Work item: Tally the lines in the data below where the word "hstops" appears, and give the tally alone.

Input records:
/-- CODE_GEN of FT's tree without an error leaves such a code (R135). -/
theorem decodableCt_of_exec_codeGen {s t : State} (hf : FtOk s.params s.ft) (hv : s.treeValid = true)
    (htree : TreeOk s.ft s.nodes s.root) (h : exec .codeGen s = .next t) (herr : t.errcode = .none) :
    DecodableCt s.params t.ct := by
  have hfit : firstTooLong (leafCodes s.nodes s.root) s.ft.length = none := by
    by_contra hsome
    obtain ⟨i, hlong⟩ := Option.ne_none_iff_exists'.1 hsome
    rw [exec_codeGen_of_tooLong hv htree hlong] at h
    cases h
    cases herr
  obtain ⟨u, hu, hfree, hlens, -⟩ :=
    generatedCodeIsPrefixFreeAndComplete s hv htree (htree.pathsFit_of_firstTooLong hfit)
  obtain rfl : u = t := Host.Outcome.next.inj (hu.symm.trans h)
  obtain ⟨-, -, -, hleaves, -⟩ := id htree
  have hok := codeTable_ctOk hf hleaves (leafCodes_code_lt s.nodes s.root) hfit
  rw [exec_codeGen_of_fit hv htree hfit] at h
  cases h
  exact ⟨hok, hfree, fun e he => (hlens e he).1⟩

/-! ## TEXT_ENCODE without an error (R160, R165) -/

theorem errcode_of_encodeStops {s t : State} {e : ErrCode} {out nsym pos : Nat} {bits : List Bool}
    (h : exec .textEncode s = .next t) (hstops : encodeStops s e out nsym pos bits) : t.errcode = e := by
  obtain ⟨m, hexec, -⟩ := hstops
  rw [hexec] at h
  cases h
  rfl

section
variable {s t : State} {text : List Sym} (h : exec .textEncode s = .next t) (herr : t.errcode = .none)
include h herr

theorem regionErr_of_exec_textEncode : s.regionErr = none := by
  by_contra hsome
  obtain ⟨e, he⟩ := Option.ne_none_iff_exists'.1 hsome
  rw [exec, execTextEncode, he] at h
  cases h
  exact (raised_of_regionErr he).1 herr

variable (hbytes : s.srcBytes = textBytes text) (hscalars : allScalar text)
include hbytes hscalars

/-- Every symbol has a code, and every byte of the codes fits: else a symbol would have stopped the command. By induction
on the part of the text that was encoded, from its end. -/
theorem encodesText_of_prefix {pre rest : List Sym} (htext : text = pre ++ rest) :
    EncodesText s pre (textBytes rest) := by
  have hregions := regionErr_of_exec_textEncode h herr
  induction pre using List.reverseRecOn generalizing rest with
  | nil => exact ⟨hregions, by rw [hbytes, htext, List.nil_append]; rfl, nofun, nofun, by simp [textCode]⟩
  | append_singleton pre x ih =>
    rw [List.append_assoc, List.singleton_append] at htext
    obtain ⟨-, hsource, hs, hcovered, hfits⟩ := ih htext
    have hx : isScalar x.toNat = true := hscalars x (by simp [htext])
    obtain ⟨-, hmissing, hfull, -⟩ :=
      textEncodeStopsAtFirstError s pre (textBytes (x :: rest)) hregions hsource hs hcovered hfits
    have hheld : x ∈ s.ct.map (·.sym) := by
      by_contra hnot
      cases herr.symm.trans (errcode_of_encodeStops h (hmissing x _ (textBytes_cons x rest) hx hnot))
    have hroom : (textCode s.ct (pre ++ [x])).length / 8 ≤ s.a.dstCap.toNat := by
      by_contra hnot
      cases herr.symm.trans
        (errcode_of_encodeStops h (hfull x _ (textBytes_cons x rest) hx hheld (Nat.not_le.1 hnot)))
    refine ⟨hregions, ?_, ?_, ?_, hroom⟩
    · rw [hsource, textBytes_cons, textBytes_snoc, List.append_assoc]
    · exact List.forall_mem_append.2 ⟨hs, by simpa using hx⟩
    · exact List.forall_mem_append.2 ⟨hcovered, by simpa using hheld⟩

/-- The whole text is encoded, and its padding fits too. -/
theorem encodesText_of_exec_textEncode :
    EncodesText s text [] ∧ bytesFor (textCode s.ct text).length ≤ s.a.dstCap.toNat := by
  have hencodes := encodesText_of_prefix h herr hbytes hscalars (List.append_nil text).symm
  refine ⟨hencodes, ?_⟩
  obtain ⟨hregions, hsource, hs, hcovered, hfits⟩ := hencodes
  obtain ⟨-, -, -, hpadding⟩ := textEncodeStopsAtFirstError s text [] hregions hsource hs hcovered hfits
  by_contra hnot
  cases herr.symm.trans (errcode_of_encodeStops h (hpadding rfl (Nat.not_le.1 hnot)))

end

/-- The region TEXT_ENCODE wrote, decoded with its size and its padding count: the valid bits are the text's code, and
the padding count is one that TEXT_DECODE takes (R165, R177). -/
theorem srcBits_of_textEncode {s t d : State} {text : List Sym} (htext : EncodesText s text [])
    (hfit : bytesFor (textCode s.ct text).length ≤ s.a.dstCap.toNat) (h : exec .textEncode s = .next t)
    (hdmem : d.dmem = t.dmem) (haddr : d.a.srcAddr = s.a.dstAddr) (hlen : d.a.srcLen = t.result0)
    (hpad : d.a.arg0 = t.result2) :
    d.srcBits d.a.validBits = textCode s.ct text ∧ ¬ d.a.BadPad := by
  obtain ⟨hbits, -⟩ := bits_packerOf_padded s.dmem s.a (bits := textCode s.ct text) rfl
  rw [htext.exec_fits hfit] at h
  cases h
  have hpadding := padCount_le (textCode s.ct text).length
  have hpadded := length_add_padCount (textCode s.ct text).length
  have hsize : d.a.srcLen.toNat = bytesFor (textCode s.ct text).length := by
    rw [hlen]
    exact Nat.mod_eq_of_lt (hfit.trans_lt s.a.dstCap.isLt)
  have hcount : d.a.arg0.toNat = padCount (textCode s.ct text).length := by
    rw [hpad]
    exact Nat.mod_eq_of_lt (hpadding.trans_lt (by decide))
  have hvalid : d.a.validBits = (textCode s.ct text).length := by
    rw [Latched.validBits, hsize, hcount, ← hpadded, Nat.add_sub_cancel]
  constructor
  · rw [← hpadded, Memory.bits_add] at hbits
    have hcode := (List.append_inj hbits (Memory.length_bits ..)).1
    rw [hvalid, State.srcBits, hdmem, Latched.src, haddr]
    exact hcode
  · rintro (hlarge | ⟨hempty, hne⟩)
    · omega
    · rw [hempty] at hsize
      refine hne (BitVec.eq_of_toNat_eq ?_)
      simp only [BitVec.ofNat_eq_ofNat, BitVec.toNat_ofNat] at hsize ⊢
      omega

/-! ## TEXT_DECODE of a text's code (R171, R173) -/

theorem sole_of_singleSym {ct : List CtEntry} {x : Sym} (h : singleSym ct = some x) : ∃ e, ct = [e] ∧ e.len = 1 := by
  unfold singleSym at h
  split at h
  · split at h
    · exact ⟨_, rfl, ‹_›⟩
    · cases h
  · cases h

/-- A code that TEXT_DECODE inverts passes its check of CT, where it covers a text that is not empty. -/
theorem decodeErr_eq_none {s : State} {text : List Sym} (hregions : s.regionErr = none) (hpad : ¬ s.a.BadPad)
    (hct : DecodableCt s.params s.ct) (hcovers : covers s.ct text) (hne : text ≠ []) : s.decodeErr = none := by
  have hheld : ¬ s.ct.isEmpty := by
    rw [List.isEmpty_iff]
    intro hnil
    obtain ⟨x, hx⟩ := List.exists_mem_of_ne_nil text hne
    simpa [hnil] using hcovers x hx
  rw [State.decodeErr_of_goodPad hregions hpad, if_neg hheld,
    firstDuplicate_eq_none (distinct_of_prefixFree hct.prefixFree), Option.map_none]

/-- In the single-symbol case too, the code of a text decodes to the text: its bits are one for each symbol. -/
theorem decodeCompletes_of_textCode {s : State} {text : List Sym} (hchecks : s.decodeErr = none)
    (hct : DecodableCt s.params s.ct) (hcovers : covers s.ct text) (hbits : s.srcBits s.a.validBits = textCode s.ct text)
    (hfit : (textBytes text).length ≤ s.a.dstCap.toNat) :
    decodeCompletes s text s.a.validBits 0 := by
  cases hsingle : singleSym s.ct with
  | none =>
    exact textDecodeInvertsCodes.1 s text hchecks hct.ok hct.prefixFree hct.lens hsingle hcovers hbits hfit
  | some x =>
    obtain ⟨e, hsole, hlen⟩ := sole_of_singleSym hsingle
    obtain ⟨es, hes, rfl, hcode⟩ := exists_entries_of_covers hcovers
    obtain ⟨n, rfl⟩ : ∃ n, es = List.replicate n e :=
      ⟨_, List.eq_replicate_length.2 fun f hf => List.mem_singleton.1 (hsole ▸ hes f hf)⟩
    have hvalid : s.a.validBits = n := by
      rw [← State.length_srcBits s s.a.validBits, hbits, hcode]
      simp [hlen]
    subst hvalid
    rw [List.map_replicate, length_textBytes_replicate] at hfit
    rw [List.map_replicate, decodeCompletes, length_textBytes_replicate, List.length_replicate]
    exact soleCodeDecodesEveryBit s e hchecks hsole hlen hfit

/-- Settles O60: CODE_GEN leaves a code that TEXT_DECODE inverts, TEXT_ENCODE without an error has written the text's
code and reports its padding, and the valid bits are that code. -/
theorem encodeThenDecodeRestoresText : Obligations.EncodeThenDecodeRestoresText := by
  intro s t1 t2 t3 t4 text e f cap cap' hp hr hne hbytes hscalars h1 he1 h2 he2 h3 he3 h4 he4 d hregions hroom
  have hsource1 := sameSource_of_exec_start (by decide) rfl h1
  have hsource2 := sameSource_of_exec_start (by decide) rfl h2
  have hsource3 := sameSource_of_exec_start (by decide) rfl h3
  have hsource := (hsource1.trans hsource2).trans hsource3
  have hft1 : FtOk t1.params t1.ft :=
    hsource1.params ▸ ftOk_of_exec_freqCount (s := s.start 2) h1
  obtain ⟨hft, hv, htree⟩ := treeOk_of_exec_treeBuild (s := t1.start 4) (hsource1.params ▸ hp) hft1 h2 he2
  have hft2 : FtOk t2.params t2.ft := by rwa [hsource2.params, hft]
  have hct3 : DecodableCt t3.params t3.ct :=
    hsource3.params ▸ decodableCt_of_exec_codeGen (s := t2.start 5) hft2 hv htree h3 he3
  have hbytes4 : ({ t3 with dstAddr := e, dstCap := cap }.start 9).srcBytes = textBytes text := by
    rw [← hbytes]
    simp [State.srcBytes, State.latch, Latched.src, hsource.dmem, hsource.srcAddr, hsource.srcLen]
  obtain ⟨hencodes, hfit⟩ := encodesText_of_exec_textEncode h4 he4 hbytes4 hscalars
  obtain ⟨hbits, hpad⟩ := srcBits_of_textEncode (d := d) hencodes hfit h4 rfl rfl rfl rfl
  obtain ⟨hparams, -, hct, -⟩ := exec_sameTables (by simp) h4
  have hdct : d.ct = t3.ct := hct
  have hdecodable : DecodableCt d.params d.ct := by rwa [hdct, show d.params = t3.params from hparams]
  have hcovers : covers d.ct text := hdct ▸ hencodes.covered
  have hchecks := decodeErr_eq_none hregions hpad hdecodable hcovers hne
  obtain ⟨m, hexec, hwritten, -⟩ :=
    decodeCompletes_of_textCode hchecks hdecodable hcovers (hbits.trans (by rw [hdct]; rfl)) hroom
  exact ⟨_, hexec, rfl, rfl, rfl, rfl, hwritten⟩

end Sys2Proof.Machine
end

section
/-! PROOFS. NOP (R180), the completion of every command (R190, R192, R193, R196), the soft reset (R181, R221) and
power-on reset (R220). -/

namespace Sys2Proof.Machine

/-! ## The completion (R180, R190, R192, R193) -/

/-- Settles O29: NOP is the completion and nothing else, from command start too. -/
theorem nopOnlyCompletes : Obligations.NopOnlyCompletes :=
  ⟨by decide, fun _ => rfl, fun _ => rfl⟩

/-- Settles O20: each completion leaves the block idle with DONE set and nothing latched, and no command writes
IRQ_EN. -/
theorem everyCommandCompletes : Obligations.EveryCommandCompletes := by
  intro i s hi
  obtain ⟨t, ht⟩ := exec_next i s
  obtain ⟨w, hw, hend⟩ := exec_cases hi ht
  obtain ⟨-, hirqEn, -⟩ := hw.sameHostSide
  refine ⟨t, ht, ?_⟩
  cases hend
  all_goals exact ⟨rfl, rfl, hirqEn, hirqEn, rfl⟩

/-! ## The soft reset (R181, R221) -/

/-- Every byte a soft reset leaves unspecified lies in the active destination range (R181). -/
theorem activeDst_of_abandoned {s : State} {addr : Nat} (hlow : s.a.dst ≤ addr)
    (hhigh : addr < s.a.dst + s.abandonedBytes) : s.activeDst addr = true := by
  unfold State.abandonedBytes at hhigh
  split at hhigh
  · rename_i hrun
    simp only [State.activeDst, hrun, Bool.true_and, Bool.and_eq_true, decide_eq_true_eq]
    omega
  · omega

/-- No command runs in an idle block, so none is abandoned. -/
theorem abandonedBytes_of_idle {s : State} (hb : s.busy = false) : s.abandonedBytes = 0 := by
  simp [State.abandonedBytes, State.running, hb]

/-- Settles O9: the soft reset is power-on reset with free values in the abandoned bytes of DMEM, which all lie in the
active destination range. -/
theorem softResetRestoresResetState : Obligations.SoftResetRestoresResetState := by
  intro s
  refine ⟨_, _, rfl, fun addr hout => ?_, fun hb => ?_⟩
  · rw [read_scramble, if_neg]
    rintro ⟨hlow, hhigh⟩
    exact Bool.eq_false_iff.1 hout (activeDst_of_abandoned hlow hhigh)
  · rw [abandonedBytes_of_idle hb, scramble]

/-! ## Power-on reset (R220, R222) -/

/-- ID's fields joined (R21). -/
theorem idWord_eq : idWord = 0x48554601#32 := by decide

theorem ctrlWord_powerOn (p : Params) (m : Memory) : (State.powerOn p m).ctrlWord = 0 := by
  change 0#30 ++ BitVec.ofBool false ++ 0#1 = 0
  decide

theorem statusWord_powerOn (p : Params) (m : Memory) : (State.powerOn p m).statusWord = 0 := by
  change statusOf ErrCode.none.code false false (ErrCode.none.code != 0) false false = 0
  decide

/-- The registers and windows computed from the tables read 0 as those that are fields: the tables are empty. -/
theorem csrValue_powerOn (p : Params) (m : Memory) {c : Csr} (hid : c ≠ .id) (hnsym : c ≠ .capNsym)
    (hmem : c ≠ .capMem) : (State.powerOn p m).csrValue c = 0 := by
  cases c with
  | id => exact absurd rfl hid
  | capNsym => exact absurd rfl hnsym
  | capMem => exact absurd rfl hmem
  | ctrl => exact ctrlWord_powerOn p m
  | status => exact statusWord_powerOn p m
  | nodeFreqHiW => exact BitVec.extractLsb'_zero
  | _ => rfl

/-- Settles O8: the constants and the fields are those power-on reset gives. -/
theorem powerOnResetValues : Obligations.PowerOnResetValues := fun p m =>
  ⟨idWord_eq, rfl, rfl, fun _ => csrValue_powerOn p m, rfl, rfl, rfl, rfl, rfl, rfl⟩

theorem commandRegsOk_powerOn (p : Params) (m : Memory) : CommandRegsOk (State.powerOn p m) :=
  ⟨nofun, fun _ => rfl, fun _ => rfl, nofun, nofun⟩

/-- Settles O28: after power-on reset the tables are empty, there is no tree, and no command runs. -/
theorem powerOnMeetsInvariants : Obligations.PowerOnMeetsInvariants := fun p m hp hm =>
  ⟨hm, .of_noTree hp (ftOk_nil p) (ctOk_nil p) rfl rfl rfl, commandRegsOk_powerOn p m⟩

end Sys2Proof.Machine
end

Answer to the exercise: 2